Ugh ~ if I need to record one aspect of my life more thoroughly it is the funny parts. Because I forget how many there are, easily becoming overwhelmed with the negative parts.
A few I've typed in my phone.....
Nickles as he and I are driving down the driveway, "Well, would you look at that?! Annika is shoveling the driveway and Dominic is playing in the snow! What a lazy bum!"
"Well, why don't you go help Annika?"
"No! I want to play in the snow!"
This one was from Shannon and I was like, huh?
"Holy smokes! I keep biting my cheeks. You must have cut the lettuce wrong and it's making me bite my cheeks!"
Dom, as he's gazing blankly out the window during school, "Why does Carbon have such a sad face when he's going to the bathroom?"
Kath to Nickles, "We are not going to McDonalds because it is not healthy for us."
Nickles, totally confused, "Whaaaaaat?! We can have a hambuger sandwich and they have, like, LETTUCE on them!"
Nickles totally disgusted as we're looking through pattern books at JoAnn's, " This is total BS. All of these clothes are lady's. I need some man clothes."
Random comment one day, Josh walks into the kitchen deadpan serious, "Mom, can I learn tap dancing?
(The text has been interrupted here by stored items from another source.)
-- ==== Sys2Proof/Machine/Ops.lean ====
section
/-! DEFINITION. The named operations on the state: the delay buffer (R38, R61 to R64), the read port
(R54), taking the next host event (R69), the hardware reset (R180), the effect of a word that is no
command (R86, R87), and building a configuration (R6). VIBCORE has no exception to take and none to
return from (R164): `report` in Flags.lean is the one shared operation by which an error is recorded. -/

namespace Sys2Proof.Machine

variable {N : Type}

/-- The words of a buffer list: the listed one, or what an unlisted index reads as, +0 (log 3). -/
def bufLookup (zero : N) : List (Nat × N) → Nat → N
  | [], _ => zero
  | (j, v) :: rest, i => if j = i then v else bufLookup zero rest i

/-- The list with `(i, v)` in front, unless `v` is the word an unlisted index reads as. -/
def bufCons (isZero : N → Bool) (i : Nat) (v : N) (rest : List (Nat × N)) : List (Nat × N) :=
  if isZero v then rest else (i, v) :: rest

/-- A buffer list with the word at `i` set to `v`, in canonical form. -/
def bufInsert (isZero : N → Bool) (i : Nat) (v : N) : List (Nat × N) → List (Nat × N)
  | [] => bufCons isZero i v []
  | (j, u) :: rest =>
    if i < j then bufCons isZero i v ((j, u) :: rest)
    else if i = j then bufCons isZero i v rest
    else (j, u) :: bufInsert isZero i v rest

/-- The canonical form of the buffer: indices strictly rise, each is an index of the buffer (R38), and no
listed word is the one an unlisted index reads as. -/
def bufWf (C : Config N) (b : List (Nat × N)) : Bool :=
  decide (b.Pairwise (fun x y => x.1 < y.1))
    && b.all (fun c => c.1 < C.maxCapacity && !C.isPosZero c.2)

/-- `BufRead(i)` (R61). -/
def bufRead (C : Config N) (e : Engine N) (i : Int) : Except Fault N :=
  if 0 ≤ i ∧ i < regInt e.cap then .ok (bufLookup (C.toNum 0) e.buf i.toNat)
  else .error .bufferIndex

/-- `BufWrite(i, v)` (R61). -/
def bufWrite (C : Config N) (i : Int) (v : N) (e : Engine N) : Except Fault (Engine N) :=
  if 0 ≤ i ∧ i < regInt e.cap then
    .ok { e with buf := bufInsert C.isPosZero i.toNat v e.buf }
  else .error .bufferIndex

/-- PREPARE's loop `for j in 0 .. cap - 1: BufWrite(j, +0)`: every word below `cap` reads +0 and every
other word stays (R63, R154). -/
def bufClear (cap : Nat) (b : List (Nat × N)) : List (Nat × N) := b.filter (fun c => cap ≤ c.1)

/-- The index of logical position `j` in a buffer of `cap` words: the non-negative `j mod cap` (R12,
R64). -/
def circular (cap : Reg) (j : Int) : Int := j % regInt cap

/-- What the read port shows of a register: a `Num` value or a 32-bit word (R54). -/
inductive PortValue (N : Type) where
  | num (v : N)
  | word (b : Reg)
  deriving DecidableEq, Repr

/-- The read port's map (R54). -/
def portValue (C : Config N) (e : Engine N) (a : BitVec 8) : PortValue N :=
  match a.toNat with
  | 0x00 => .word C.idValue
  | 0x01 => .word e.status.word
  | 0x02 => .num e.outL
  | 0x03 => .num e.outR
  | 0x04 => .num e.freq
  | 0x05 => .num e.width
  | 0x06 => .num e.gain
  | 0x07 => .word e.sr
  | 0x08 => .word e.maxblk
  | 0x09 => .word e.cap
  | 0x0A => .word e.tlen
  | 0x0B => .word e.wcur
  | 0x0C => .num e.phase
  | 0x0D => .num e.sfreq
  | 0x0E => .num e.swidth
  | 0x0F => .num e.sgain
  | 0x10 => .num e.aw
  | 0x11 => .num e.pw
  | 0x12 => .word e.cnt
  | 0x13 => .word (BitVec.ofNat 32 C.maxCapacity)
  | 0x14 => .word e.firstErrLo
  | 0x15 => .word e.firstErrHi
  | _ => .word 0#32

/-- The 32 bits of a port value under F32: a `Num` reads as its pattern (R54). -/
def PortValue.bits : PortValue F32 → Reg
  | .num v => v
  | .word b => b

/-- The NaN that the invalid operations of the state's next sample step give (R9, log 5). -/
def freeNaN (s : State) : F32 := Binary32.nanOf (Config.nanChoice s.nanTick)

/-- The configuration the machine runs with: F32, the parameters of R5, and the state's free NaN. -/
def State.config (s : State) : Config F32 := Binary32.config (freeNaN s)

/-- The read port: an 8-bit address to 32 bits, a function of the state (R54, R55). -/
def readPort (s : State) (a : BitVec 8) : Reg := (portValue s.config s.toEngine a).bits

/-- A read of the port as the bytes of a byte-wide transport (R65). -/
def readPortBytes (s : State) (a : BitVec 8) : List Byte := regBytes (readPort s a)

/-- The machine's outcome of an engine's: the new engine in the same machine, or the fault. -/
def State.withEngine (s : State) : Except Fault (Engine F32) → Host.Outcome State Fault Refusal
  | .ok e => .next { s with toEngine := e }
  | .error f => .fault f

/-- The host's next event, taken off the stream (R69). -/
def takeEvent (s : State) : Option (HostEvent × State) :=
  match s.pending with
  | [] => none
  | ev :: rest => some (ev, { s with pending := rest })

/-- Hardware reset, between two commands (R180). The host's later events stay, and the free NaN values
already used stay used (log 11). -/
def hardwareReset (s : State) : State where
  toEngine := State.reset.toEngine
  pending := s.pending
  nanTick := s.nanTick

/-- A word with an illegal opcode: `report(ILLEGAL_OPCODE)` and no other effect (R86). -/
def illegalWord (w : Word) (s : State) : State :=
  { s with toEngine := report .illegalOpcode w s.toEngine }

/-- A word with a legal opcode and a nonzero reserved field: `report(RESERVED_BITS)` and no other
effect (R87). -/
def reservedWord (w : Word) (s : State) : State :=
  { s with toEngine := report .reservedBits w s.toEngine }

/-- Building the model with the arithmetic `A`, R7's argument `ARITH`, and parameters `P`: a configuration
that breaks R6 is refused, under F32 and under REAL alike (R6, R169). -/
def build (A : Arith N) (P : Params) : Except Refusal (Config N) :=
  if h : P.wellFormed = true then .ok { A with toParams := P, valid := h } else .error .configuration

end Sys2Proof.Machine
end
Everyone else swing dances and my body is just not made for that."
The view from my window one evening while I was on the treadmill ~
He's been forbidden to use the business stamp.
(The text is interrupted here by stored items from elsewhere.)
-- ==== Sys2Proof/Certificates/Slice0/Obligations.lean ====
section
/-! DEFINITION. The statements for the provers, from the numbered rules of the spec. OBLIGATIONS.json lists
them with the rules they cite. -/

open Sys2Proof Sys2Proof.Machine

/-! ### Encoding (30_encoding.md) -/

/-- Decoding the word of a well-formed command gives the command back (R80 to R85, R89, R90). -/
def Obligations.DecodeOfEncode : Prop :=
  ∀ i : Instr, i.wellFormed = true → decode (encode i) = .instr i

/-- A word that decodes to a command is that command's word: no bit of it is ignored (R81 to R83, R89). -/
def Obligations.EncodeOfDecode : Prop :=
  ∀ (w : Word) (i : Instr), decode w = .instr i → encode i = w

/-- R85: the match and mask pairs decide which command a word is, an opcode of 0x06 to 0xFF is illegal, any
other word has a nonzero reserved field, and the source's block call is one PROCESS for each sample. -/
def Obligations.DecodeFollowsOpcodeTable : Prop :=
  ∀ w : Word,
    (decode w = .instr .nop ↔ w &&& 0xFFFFFFFFFFFFFFFF#64 = 0x0000000000000000#64) ∧
    ((∃ sr blk, decode w = .instr (.prepare sr blk)) ↔
      w &&& 0xFF00000000000000#64 = 0x0100000000000000#64) ∧
    ((∃ b, decode w = .instr (.process b)) ↔ w &&& 0xFFFFFFFF00000000#64 = 0x0200000000000000#64) ∧
    ((∃ b, decode w = .instr (.setfreq b)) ↔ w &&& 0xFFFFFFFF00000000#64 = 0x0300000000000000#64) ∧
    ((∃ b, decode w = .instr (.setwidth b)) ↔ w &&& 0xFFFFFFFF00000000#64 = 0x0400000000000000#64) ∧
    ((∃ b, decode w = .instr (.setgain b)) ↔ w &&& 0xFFFFFFFF00000000#64 = 0x0500000000000000#64) ∧
    (decode w = .illegal ↔ 6 ≤ w.toNat / 2 ^ 56) ∧
    (decode w = .reserved ↔ w.toNat / 2 ^ 56 < 6 ∧ ∀ i, decode w ≠ .instr i) ∧
    ∀ samples : List F32, (blockWords samples).map decode = samples.map (fun b => .instr (.process b))

/-- R84: the operands are the word's fields, unsigned, neither scaled nor shifted. -/
def Obligations.DecodedOperandFields : Prop :=
  (∀ w sr blk, decode w = .instr (.prepare sr blk) →
    sr.toNat = w.toNat % 2 ^ 32 ∧ blk.toNat = w.toNat / 2 ^ 32 % 2 ^ 24) ∧
  (∀ w b, (decode w = .instr (.process b) ∨ decode w = .instr (.setfreq b) ∨
      decode w = .instr (.setwidth b) ∨ decode w = .instr (.setgain b)) →
    b.toNat = w.toNat % 2 ^ 32)

/-- The encoding examples, from the assembler's text to the word, and what the words decode to: R92's table,
which the spec marks as its own derivation from R81 to R83 and R90. -/
def Obligations.EncodingExamples : Prop :=
  Assembler.assembleLine "nop".toList = some [0x0000000000000000#64] ∧
  Assembler.assembleLine "prepare 48000, 512".toList = some [0x010002000000BB80#64] ∧
  Assembler.assembleLine "prepare 80, 16".toList = some [0x0100001000000050#64] ∧
  Assembler.assembleLine "process 1.0".toList = some [0x020000003F800000#64] ∧
  Assembler.assembleLine "process -0.5".toList = some [0x02000000BF000000#64] ∧
  Assembler.assembleLine "setfreq 20.0".toList = some [0x0300000041A00000#64] ∧
  Assembler.assembleLine "setwidth 0.125".toList = some [0x040000003E000000#64] ∧
  Assembler.assembleLine "setgain 1.0".toList = some [0x050000003F800000#64] ∧
  Assembler.assembleLine ".word64 0x0700000000000000".toList = some [0x0700000000000000#64] ∧
  decode 0x0700000000000000#64 = .illegal ∧
  Assembler.assembleLine ".word64 0x0400000100000000".toList = some [0x0400000100000000#64] ∧
  decode 0x0400000100000000#64 = .reserved

/-- Words written out from the encodings decode to the commands they stand for (R80 to R85). -/
def Obligations.WrittenWordsDecode : Prop :=
  decode 0x0000000000000000#64 = .instr .nop ∧
  decode 0x010002000000BB80#64 = .instr (.prepare 48000#32 512#24) ∧
  decode 0x020000003F800000#64 = .instr (.process 0x3F800000#32) ∧
  decode 0x0300000041A00000#64 = .instr (.setfreq 0x41A00000#32) ∧
  decode 0x040000003E000000#64 = .instr (.setwidth 0x3E000000#32) ∧
  decode 0x05000000C0400000#64 = .instr (.setgain 0xC0400000#32) ∧
  decode 0x00FFFFFFFFFFFFFF#64 = .reserved ∧
  decode 0xFFFFFFFFFFFFFFFF#64 = .illegal

/-- R65: on a byte-wide transport byte `k` of a command word is its bits `8k+7:8k`, eight bytes carry the
word back, and byte `k` of a register value is its bits `8k+7:8k`. -/
def Obligations.TransportIsLittleEndian : Prop :=
  (∀ w : Word, (wordBytes w).length = 8 ∧ wordOfBytes (wordBytes w) = some w ∧
    ∀ k, k < 8 → ((wordBytes w).getD k 0#8).toNat = w.toNat / 2 ^ (8 * k) % 2 ^ 8) ∧
  (∀ v : Reg, (regBytes v).length = 4 ∧
    ∀ k, k < 4 → ((regBytes v).getD k 0#8).toNat = v.toNat / 2 ^ (8 * k) % 2 ^ 8)

/-! ### The step -/

/-- A step runs the decoded command: with a command word at the head of the host's stream that decodes to
a well-formed command, the step is that command's meaning, on the state whose stream is the rest (R2,
R69, R89). -/
def Obligations.StepRunsDecoded : Prop :=
  ∀ (s : State) (w : Word) (rest : List HostEvent) (i : Instr),
    s.pending = .command w :: rest → decode w = .instr i → i.wellFormed = true →
    step s = exec i { s with pending := rest }

/-- R86: a word with an illegal opcode has no effect except `report(ILLEGAL_OPCODE)`. -/
def Obligations.IllegalWordOnlyReports : Prop :=
  ∀ (s : State) (w : Word) (rest : List HostEvent),
    s.pending = .command w :: rest → 6 ≤ w.toNat / 2 ^ 56 →
    step s = .next (reportError 2#4 (w.extractLsb' 32 32) (w.extractLsb' 0 32)
      { s with pending := rest })

/-- R87: a word with a legal opcode and a nonzero reserved field (bits 55:0 of format N, bits 55:32 of
format V) has no effect except `report(RESERVED_BITS)`, and format P has no reserved field. -/
def Obligations.ReservedWordOnlyReports : Prop :=
  (∀ w : Word, w.toNat / 2 ^ 56 = 1 → ∃ sr blk, decode w = .instr (.prepare sr blk)) ∧
  ∀ (s : State) (w : Word) (rest : List HostEvent),
    s.pending = .command w :: rest →
    (w.toNat / 2 ^ 56 = 0 ∧ w.toNat % 2 ^ 56 ≠ 0 ∨
      2 ≤ w.toNat / 2 ^ 56 ∧ w.toNat / 2 ^ 56 ≤ 5 ∧ w.toNat / 2 ^ 32 % 2 ^ 24 ≠ 0) →
    step s = .next (reportError 3#4 (w.extractLsb' 32 32) (w.extractLsb' 0 32)
      { s with pending := rest })

/-- R180: a hardware reset between two commands leaves every register at the value of the table and the
constants as they are, and so does the state the machine starts from; no command clears STICKY or a captured
FIRSTERR. That the host's pending list holds the reset too, and that the reset keeps the rest of that
list, is the model's choice (log 11; the list itself is the model's field, log 1). -/
def Obligations.HardwareResetSetsEverything : Prop :=
  ResetValues State.reset ∧
  (∀ (s : State) (rest : List HostEvent), s.pending = .reset :: rest →
    ∃ t, step s = .next t ∧ t.pending = rest ∧ ResetValues t) ∧
  (∀ (s t : State) (w : Word) (rest : List HostEvent), s.pending = .command w :: rest →
    step s = .next t → s.status.sticky = true →
    t.status.sticky = true ∧ t.firstErrLo = s.firstErrLo ∧ t.firstErrHi = s.firstErrHi)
So he placed it somewhere quite discreet.
"Momma, I haffa pee on the fires."
Now I know what the guys do when they're burning slash out of my direct line of sight.
"Max, your toes are terrible."
I'm not sure if I was more concerned that Nickles was such a pro
or that Max was completely content allowing Nickles to give him a pedi.
Okay ~ this was the cutest story ever. I let Max visit the toy section in TJ Maxx AFTER I'm done with whatever shopping I may be doing. And he is always satisfied to simply look. But this evening he turned around with his arms wrapped tightly around this inflatable airplane.
"Mom, it's NOT a wipoff! It's not. It's awesome. Please, Momma?"
And I couldn't say no.
But this child is also familiar with 'losing' things between toy sections and the car.
When he saw me actually paying for the plane he looked at me and at the checker incredulously, "Thank you, Mom! It's so awesome. It's so, so awesome!"
And the checker melted, "Oh my goodness. I have never seen anyone so grateful!"
Then we got home, filled the wading pool, stripped off clothes
and he played til he was frozen and the moon was up.
May as well test the mattress on the way to the checkout.
Not sure what expedition he was preparing for, but it looks exciting.
"Mom, I looooove the smell of burning money."
Huckleberries ~ the definition of summer in Montana!
Rockstar Grandma, peddling to Mass, helping the kids get bike time in before the triathlon.
Why wouldn't the son of a builder be using power tools without supervision?